Approach 1: Detect Cycles with a HashSet

A good way to get started with a question like this is to make a couple of examples. Let’s start with the number $7$. The next number will be $49$ (as $7^2 = 49$) and then the next after that will be 97 (as $4^2 + 9^2 = 97$). We can continually repeat the process of squaring and then adding the digits until we get to $1$. Because we got to $1$, we know that $7$ is a happy number, and the function should return true.

As another example, let’s start with $116$. By repeatedly applying the squaring and adding process, we eventually get to $58$, and then a bit after that, we get back to $58$. Because we are back at a number we’ve already seen, we know there is a cycle, and therefore it is impossible to ever reach $1$. So for 116, the function should return false.

Based on our exploration so far, we’d expect continually following links to end in one of three ways.

• It eventually gets to $1$.
• It eventually gets stuck in a cycle.
• It keeps going higher and higher, up towards infinity.

That 3^rd option sounds really annoying to detect and handle. How would we even know that it is going to continue going up, rather than eventually going back down, possibly to 1?1? Luckily, it turns out we don’t need to worry about it. Think carefully about what the largest next number we could get for each number of digits is.

For a number with $3$ digits, it’s impossible for it to ever go larger than $243$. This means it will have to either get stuck in a cycle below $243$ or go down to $1$. Numbers with $4$ or more digits will always lose a digit at each step until they are down to $3$ digits. So we know that at worst, the algorithm might cycle around all the numbers under $243$ and then go back to one it’s already been to (a cycle) or go to $1$. But it won’t go on indefinitely, allowing us to rule out the 3^rd option.

Even though you don’t need to handle the 3^rd case in the code, you still need to understand why it can never happen, so that you can justify why you didn’t handle it.

Algorithm

There are 2 parts to the algorithm we’ll need to design and code. Given a number $n$, what is its next number?
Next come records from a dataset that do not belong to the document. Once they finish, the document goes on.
-- ==== Sys2Proof/Machine/SprinMem.lean ====
section
/-! DEFINITION. The memory instructions of a Sprin core (chapters 06, 07 and 09): how an access is checked and presented, and what the core
does when it is granted or its data arrive. -/

namespace Sys2Proof.Machine

/-! ### Faults, watchpoints and requests -/

/-- The fault of an access to word `w` that ended in `r` (Tables 3.7 and 9.7, R56, R65). -/
def MemRes.coreFault (w : Nat) : MemRes → Option FaultRec
  | .ok _ _ => none
  | .ue => some (mkFault 2 1 w)
  | .capacity x => some (mkFault 4 x w)
  | .conflict x => some (mkFault 5 x w)
  | .frozen => some (mkFault 2 4 w)

/-- A 40-bit watchpoint bound. -/
def Core.wpBound (k : Core) (lo hi : Nat) : Nat :=
  (Tbl.get 0 lo k.dbg).toNat + bitsOf (Tbl.get 0 hi k.dbg).toNat 0 8 * 2 ^ 32

/-- The watchpoint that an access to `n` words from `w` on matches, as a load, a store or both (R488); none at monitor level (R484). -/
def Core.watchpoint (k : Core) (ld st : Bool) (w n : Nat) : Option Nat :=
  if k.level = 12 then none
  else firstBelow (fun i =>
    let ctl := (Tbl.get 0 (DBG_WP_CTL i) k.dbg).toNat
    decide (bitsOf ctl 0 1 = 1) && ((ld && decide (bitsOf ctl 1 1 = 1)) || (st && decide (bitsOf ctl 2 1 = 1))) &&
      decide (k.wpBound (DBG_WP_LO_LO i) (DBG_WP_LO_HI i) < w + n) && decide (w ≤ k.wpBound (DBG_WP_HI_LO i) (DBG_WP_HI_HI i))) 2

/-- A matching watchpoint requests a halt that follows the retirement of the instruction (R488). -/
def watch (c : CoreId) (ld st : Bool) (w n : Nat) (s : State) : State :=
  match (s.core c).watchpoint ld st w n with
  | some i => s.setCore c { s.core c with after := some (3, BitVec.ofNat 2 i) }
  | none => s

/-- An instruction leaves its access in flight: the running level goes on with `out`; a fault or an interrupt returns to `v`. -/
def launch (c : CoreId) (v out : View) (kind : FKind) (cap : Cap) (w : Nat) (s : State) : State :=
  let s := s.setView c out
  let k := s.core c
  s.setCore c { k.issued with flight := k.flight ++ [{ tok := k.tok, kind := kind, addr := BitVec.ofNat 40 w, cap := cap, regs := v.regs,
                                                       bank := v.bank, fail := none, done := false, got := none, young := 0,
                                                       since := s.clk.pclk }],
                              tok := k.tok + 1 }

/-- The view `out` past the instruction. -/
def View.past (v : View) : View := { v with regs := v.regs.complete none }

/-- The request of access `tok` of core `c` to word `w` leaves for stream memory or a scratch array. -/
def presentCore (c : CoreId) (tok : Nat) (cap : Cap) (w : Nat) (kind : Kind) (s : State) : State :=
  if s.region c w = .stream then
    present { dest := .core c tok, port := corePort c, gran := w / 8, view := cap.view, group := cap.group, owner := ownerTag c cap,
              kind := kind } s
  else { s with scr := { s.scr with
    reqs := s.scr.reqs ++ [{ id := s.scr.nextId, core := c, tok := tok, addr := BitVec.ofNat 40 w, kind := kind }],
    nextId := s.scr.nextId + 1 } }
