-- ==== Sys2Proof/Safety.lean ====
section
/-! DEFINITION. The terms in which statements about the block are made: what a core must be like for an instruction to run on it, what an
instruction leaves of the level it runs on, what stays as it was, and the properties that every state of a run has. -/

namespace Sys2Proof.Machine

/-! ### Properties of a state -/

/-- A byte store in its canonical form: addresses strictly rising, no entry 0, which an unlisted byte reads as. -/
def Memory.wf (t : List Host.Cell) : Bool := Tbl.wf 0 t

/-- Stream memory and local scratch are in canonical form. -/
def State.memWf (s : State) : Prop := Memory.wf s.mem.bytes = true ∧ Memory.wf s.scr.bytes = true

/-- A level's frame lies within its stack bank (Table 6.6). -/
def View.bounded (v : View) : Prop :=
  v.base ≤ v.bank.opd ∧ v.bank.opd ≤ v.ocap ∧ v.rbase ≤ v.bank.rtd ∧ v.bank.rtd ≤ v.rcap

/-- Every core's running level lies within its stack bank. -/
def State.stacksBounded (s : State) : Prop := ∀ c v, s.view c = some v → v.bounded

/-! ### A core that can take an instruction -/

/-- Core `c` runs level `v` and can take an instruction: it exists, is clocked and in its mode, is neither halted nor waiting, no access in flight
blocks it, no breakpoint matches, its fetch succeeds and it holds the word, and its level is one of 0 to 12 (Table 9.4). -/
def State.ready (s : State) (c : CoreId) (v : View) : Prop :=
  coreBuilt s.build c = true ∧ s.view c = some v ∧ (s.core c).canIssue = true ∧ s.mayIssue c = true ∧
    (s.core c).breakpoint v.regs = none ∧ s.fetchFault c v.regs.pc = none ∧ s.fetched c v.regs = true ∧ (s.core c).level.toNat ≤ 12

/-- Level `v` of core `c` holds what an instruction takes and has room for what it leaves: `p` cells and `rp` return entries taken, `q`
and `rq` left; and no cell it takes is pending. -/
def State.takes (s : State) (c : CoreId) (v : View) (p q rp rq : Nat) : Prop :=
  p ≤ v.depth ∧ rp ≤ v.rdepth ∧ v.bank.opd + q ≤ v.ocap + p ∧ v.bank.rtd + rq ≤ v.rcap + rp ∧
    (s.core c).pendingTop v.bank.opd p = false

/-- No REP prefix is in force: the count is 0 and no prefix stands before this instruction. -/
def State.noRep (s : State) (c : CoreId) (v : View) : Prop := v.regs.rc = 0 ∧ (s.core c).rep = none

/-- A REP target runs with a count that is not 0 (R214). -/
def State.repCounts (s : State) (c : CoreId) (v : View) : Prop := v.regs.rc = 0 → (s.core c).rep = none

/-! ### What an instruction leaves -/

/-- Level `v'` has the operand stack of `v` with the top `p` cells replaced by `out`, pushed left to right. -/
def View.cleaves (v v' : View) (p : Nat) (out : List Word) : Prop :=
  v'.bank.opd = v.bank.opd - p + out.length ∧
    (∀ i, i < v.bank.opd - p → Tbl.get 0 i v'.bank.cells = Tbl.get 0 i v.bank.cells) ∧
    (∀ i, i < out.length → Tbl.get 0 (v.bank.opd - p + i) v'.bank.cells = out.getD i 0)

/-- Level `v'` has the return stack of `v` with the top `p` entries replaced by `out`, pushed left to right. -/
def View.rleaves (v v' : View) (p : Nat) (out : List PC) : Prop :=
  v'.bank.rtd = v.bank.rtd - p + out.length ∧
    (∀ i, i < v.bank.rtd - p → Tbl.get 0 i v'.bank.rets = Tbl.get 0 i v.bank.rets) ∧
    (∀ i, i < out.length → Tbl.get 0 (v.bank.rtd - p + i) v'.bank.rets = out.getD i 0)

/-- The stacks of `v` with the top `p` cells replaced by `out`, pushed left to right, and every return entry as it was. -/
def View.leaves (v v' : View) (p : Nat) (out : List Word) : Prop :=
  v.cleaves v' p out ∧ v'.bank.rtd = v.bank.rtd ∧ v'.bank.rets = v.bank.rets

/-- `s` with the line that core `c` executes in its place in the fetch buffer (R274). -/
def State.entered (s : State) (c : CoreId) : State :=
  match s.view c with
  | some v => enterLine c v.regs.pc s
  | none => s

/-- What an issue ends on core `c`, as the frames below leave it: the REP prefix, a step, the wait for a context's first instruction; the line it
lies in stands in the fetch buffer; an instruction without an access follows the accesses in flight (R264); a halt may be requested. `t` is the
core after the instruction. -/
def State.spent (s : State) (c : CoreId) (t : Core) : Core :=
  { (s.entered c).core c with
    rep := none, skipBp := false, stepping := false, fresh := false, flight := followed (s.core c).flight, after := t.after, haltReq := t.haltReq }

/-- The frame of an instruction that changes the running level of core `c` alone: of the core only the level's registers and bank, and what an
issue ends, with `buf` also the branch-target buffer and the loop buffer; of its live context the same; a PMU occurrence; everything else in
the block as it was. -/
def State.onlyLevel (s t : State) (c : CoreId) (buf : Bool) : Prop :=
  t = { s with cores := t.cores, ctxs := t.ctxs, pmu := { s.pmu with now := t.pmu.now } } ∧
    (∀ k, k ≠ coreKey c → t.coreAt k = s.coreAt k) ∧
    t.core c = { s.spent c (t.core c) with
      hr := (t.core c).hr, sbh := (t.core c).sbh, btb := if buf then (t.core c).btb else (s.core c).btb,
      quick := if buf then (t.core c).quick else (s.core c).quick, loopBuf := if buf then (t.core c).loopBuf else (s.core c).loopBuf } ∧
    (∀ k, s.liveKey c ≠ some k → t.ctxAt k = s.ctxAt k) ∧
    (∀ k, t.ctxAt k = { s.ctxAt k with r := (t.ctxAt k).r, bank := (t.ctxAt k).bank })

/-- The frame of an instruction that changes the running level of core `c` and its capability registers alone. -/
def State.onlyCaps (s t : State) (c : CoreId) : Prop :=
  t = { s with cores := t.cores, ctxs := t.ctxs, pmu := { s.pmu with now := t.pmu.now } } ∧
    (∀ k, k ≠ coreKey c → t.coreAt k = s.coreAt k) ∧
    t.core c = { s.spent c (t.core c) with hr := (t.core c).hr, sbh := (t.core c).sbh, cs := (t.core c).cs } ∧
    (∀ k, s.liveKey c ≠ some k → t.ctxAt k = s.ctxAt k) ∧
    (∀ k, t.ctxAt k = { s.ctxAt k with r := (t.ctxAt k).r, bank := (t.ctxAt k).bank, caps := (t.ctxAt k).caps })

/-- From `s` to `t`, of C0 to C7 of core `c`'s running level only register `r` changed, and it holds `x`. -/
def State.capBecame (s t : State) (c : CoreId) (r : BitVec 3) (x : Cap) : Prop :=
  t.capReg c r.toNat = x ∧ ∀ j : BitVec 3, j ≠ r → t.capReg c j.toNat = s.capReg c j.toNat

/-- The frame of what core `c` does to itself: its own state, the context live on it, and the PMU's count; no other core, no other context and
nothing else of the block. -/
def State.onlyCore (s t : State) (c : CoreId) : Prop :=
  t = { s with cores := t.cores, ctxs := t.ctxs, pmu := { s.pmu with now := t.pmu.now } } ∧
    (∀ k, k ≠ coreKey c → t.coreAt k = s.coreAt k) ∧ (∀ k, s.liveKey c ≠ some k → t.ctxAt k = s.ctxAt k)

/-- Core `c` is ready, outside REP, with nothing in flight. -/
def State.still (s : State) (c : CoreId) (v : View) : Prop := s.ready c v ∧ s.noRep c v ∧ (s.core c).flight = []

/-- Instruction `i` takes `p` cells, leaves the cells and flags of `f`, and goes on at the next address (or at the loop start, or at itself
under REP); it completes on every core and level that has its cells and room, changing the level alone. -/
def Completes (i : CoreId → Instr) (p q : Nat) (f : View → List Word × Flags) : Prop :=
  ∀ (s : State) (c : CoreId) (v : View), s.ready c v → s.takes c v p q 0 0 → s.repCounts c v →
    ∃ t v', exec (i c) s = .next t ∧ t.view c = some v' ∧ v.leaves v' p (f v).1 ∧ (f v).1.length = q ∧
      v'.regs = ({ v.regs with fl := (f v).2 } : Regs).complete none ∧ s.onlyLevel t c false

/-- The same for an instruction that is no REP target: it takes `p` cells and `rp` return entries, leaves the cells of `f` and the return
entries of `g`, and its registers end as `h` gives them. -/
def CompletesPlain (i : CoreId → Instr) (p q rp rq : Nat) (f : View → List Word) (g : View → List PC) (h : View → Regs)
    (buf : Bool) : Prop :=
  ∀ (s : State) (c : CoreId) (v : View), s.ready c v → s.takes c v p q rp rq → s.noRep c v →
    ∃ t v', exec (i c) s = .next t ∧ t.view c = some v' ∧ v.cleaves v' p (f v) ∧ (f v).length = q ∧ v.rleaves v' rp (g v) ∧
      (g v).length = rq ∧ v'.regs = h v ∧ s.onlyLevel t c buf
Follow a chain of numbers and detect if we’ve entered a cycle.

Part 1 can be done by using the division and modulus operators to repeatedly take digits off the number until none remain, and then squaring each removed digit and adding them together. Have a careful look at the code for this, "picking digits off one-by-one" is a useful technique you’ll use for solving a lot of different problems.

Part 2 can be done using a HashSet. Each time we generate the next number in the chain, we check if it’s already in our HashSet.

• If it is not in the HashSet, we should add it.
• If it is in the HashSet, that means we’re in a cycle and so should return false.

The reason we use a HashSet and not a Vector, List, or Array is because we’re repeatedly checking whether or not numbers are in it. Checking if a number is in a HashSet takes $O(1)$ time, whereas for the other data structures it takes $O(n)$ time. Choosing the correct data structures is an essential part of solving these problems.

Implementation

class Solution {
    private int getNext(int n) {
        int totalSum = 0;
        while (n > 0) {
            int d = n % 10;
            n = n / 10;
            totalSum += d * d;
        }
        return totalSum;
    }

    public boolean isHappy(int n) {
        Set<Integer> seen = new HashSet<>();
        while (n != 1 && !seen.contains(n)) {
            seen.add(n);
            n = getNext(n);
        }
        return n == 1;
    }
}

class Solution {
    private int getNext(int n) {
        int totalSum = 0;
        while (n > 0) {
            int d = n % 10;
            n = n / 10;
            totalSum += d * d;
        }
        return totalSum;
    }

    public boolean isHappy(int n) {
        Set<Integer> seen = new HashSet<>();
        while (n != 1 && !seen.contains(n)) {
            seen.add(n);
            n = getNext(n);
        }
        return n == 1;
    }
}

def isHappy(self, n: int) -> bool:
    def get_next(n):
        total_sum = 0
        while n > 0:
            n, digit = divmod(n, 10)
            total_sum += digit ** 2
        return total_sum

    seen = set()
    while n != 1 and n not in seen:
        seen.add(n)
        n = get_next(n)

    return n == 1

Complexity Analysis

Determining the time complexity for this problem is challenging for an "easy" level question. If you’re new to these problems, have a go at calculating the time complexity for just the getNext(n) function (don’t worry about how many numbers will be in the chain).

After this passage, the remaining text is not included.